We are getting soon close to breaking the internet if the target is not a anycast network. Bets when it will happen?
And why someone will ddos github?
Why not?
OVH got it too:
This incident was discussed on NANOG mailing list, those are not exaggerated numbers, this was real traffic. Server and network providers like Digital Ocean and NTT took measures to limit the impact - e.g. NTT started to rate-limit udp/11211 (memcached) on all their external interfaces.
It seems like memcached has an amplification factor of around 50000. And it's not that hard to scan the whole internet and find unfirewalled memcached servers.
Someone probably wanted to test firepower of their newest booter. So they chose some target who they knew would mitigate the attack and publicly share numbers.

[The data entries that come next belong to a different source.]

-- ==== Sys2Proof/Machine/Consort.lean ====
section
/-! DEFINITION. The commands of chapter 09, Consort: pulses and their loss, the comparison of the outputs, arbitration, the
state stream, revert and handover. -/
namespace Sys2Proof.Machine

/-! ## Messages of the pair (R306, R312) -/

/-- A message that R312 does not discard, but for its COUNTER. -/
def State.pairMsg (s : State) (src : Octets) (pairId : Nat) (old ok : Bool) : State × Bool :=
  if s.paired = false ∨ s.isOn 3 = false ∨ src ≠ s.getO Obj.CS_PARTNER_EUI ∨ pairId ≠ s.getN Obj.CS_PAIR_ID then (s, false)
  else s.checkKey kPair s.pairKey 3 old ok

/-- EPOCH_OK (R313). -/
def State.epochOk (s : State) : Bool :=
  let r := s.getO Obj.CS_EPOCH_REF
  num r == 0 || (fld r 0 4 == s.getN Obj.SCHED_EPOCH && slice r 4 8 == fit 8 s.digestNow)

/-! ## Items and digests (R316, R317) -/

/-- Insert into a list of items sorted as 16-octet numbers. -/
def itemInsert (x : Item) : List Item → List Item
  | [] => [x]
  | y :: t => if num (itemOctets x) ≤ num (itemOctets y) then x :: y :: t else y :: itemInsert x t

/-- The window digest. -/
def windowDigest (epoch k : Nat) (l : List Item) : Octets :=
  Config.shake256 8 (be 4 epoch ++ be 8 k ++ (l.foldl (fun a x => itemInsert x a) []).flatMap itemOctets)

/-- Whether a carrier is on air in window `k`, and throughout it. -/
def inWindow (k : Nat) (a b : Tick) : Bool := decide (a < (k + 1) * windowT ∧ k * windowT < b)
def wholeWindow (k : Nat) (a b : Tick) : Bool := decide (a ≤ k * windowT ∧ (k + 1) * windowT ≤ b)

/-- A cell in force permits a transmission of the band's channel at an instant. -/
def State.cellPermits (s : State) (b chan : Nat) (t : Tick) (p : Nat → Nat × Cell → Bool) : Bool :=
  (List.range 4).any (fun pan => s.getN (Obj.PN_BAND pan) == b &&
    (s.slotCells pan (s.asnAt pan t)).any (fun e => p pan e && s.hop pan (s.asnAt pan t) e.2.chanOff == chan))

/-- The shadow's validation of an item (R317). -/
def State.itemValid (s : State) (x : Item) (t : Tick) : Bool :=
  if x.kind = 1 then
    s.pilot.frames.any (fun f => f.ref % 2 ^ 32 == x.what && f.insts.any (fun i => i.start / usT % 2 ^ 32 == x.instant &&
      s.hop i.pan i.asn i.chanOff == x.channel)) ||
    s.cellPermits x.band x.channel t (fun _ e => e.2.tx)
  else if x.kind = 2 then
    (s.node? x.who).elim false (fun n => s.cellPermits x.band x.channel t (fun pan _ => pan == n.pan))
  else if x.kind = 3 then s.cellPermits x.band x.channel t (fun pan e => e.2.advertise && pan == x.who)
  else true

/-- The carriers a member holds for a window: the active's own, the shadow's from the valid items of the plan records. -/
def State.windowItems (s : State) (k : Nat) : List (Item × Tick × Tick) :=
  if s.getN Obj.CS_STATE = 2 then s.cs.aired.filter (fun e => inWindow k e.2.1 e.2.2)
  else if s.getN Obj.CS_STATE = 3 then
    s.cs.plans.flatMap (fun r => (r.items.map (fun e => (e.1, r.startOf e.1, r.startOf e.1 + e.2 * usT))).filter (fun e =>
      inWindow k e.2.1 e.2.2 && s.itemValid e.1 e.2.1))
  else []

/-! ## Arbitration (R318–R320) -/

/-- What the member does on an output mismatch (R320): `fault` is the start of the first mismatching window `k`. R322 names a takeover
with CS_OUTPUT_FAULT set on pulse loss and on DIFFERENT; on SILENT the row of R320 is followed then too (DESIGN CHOICE, log 41). -/
def State.arbitrate (s : State) (q : Pulse) (silent : Bool) (k : Nat) : State :=
  let act := s.getN Obj.CS_STATE = 2
  let mine := s.epochOk
  let activeOk := if act then mine else q.epochOk
  let shadowOk := if act then q.epochOk else mine
  let fault := k * windowT
  let ev (s : State) (outcome : Nat) : State := s.raiseOn 0x7103 2 0x7410
    (be 1 (b2n silent) ++ be 1 (b2n mine) ++ be 1 (b2n q.epochOk) ++ be 1 outcome ++ be 8 k)
  let s := s.dropHandover.updCs (fun c => { c with run := [], holdSince := none })
  if silent then (if act then s else (ev s 1).takeOver 1 fault)
  else if activeOk = shadowOk then
    let s := (ev s 0).bump Obj.CS_DIVERGE_KEPT
    if act then s else s.toResync
  else if shadowOk then (if act then (ev s 1).yieldTo 4 0 else (ev s 1).takeOver 2 fault)
  else (if act then ev s 2 else (ev s 2).toResync)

While it was only a personal opinion, I can confirm that any sane provider I work for or work with has taken measures to limit the impact.
again... like in 2014... Fuck, I really hate these exploits... Btw, I heard few days ago about new exploit related to torrent network and ddos attacks organization by that (I don't talk about leaked exploit with uTorrent and RSS), I talk about something a little bit different...
cringe
We can be really glad to have such valuable, well spoken and insightful commenters like you here ...
@AlexBarakov
Could you tell us a bit more about your point of view ("Vastly exaggerated numbers.")?
I was a bit bewildered, too, when I read that but I guess you have a reason for your opinion and I'd be interested in it.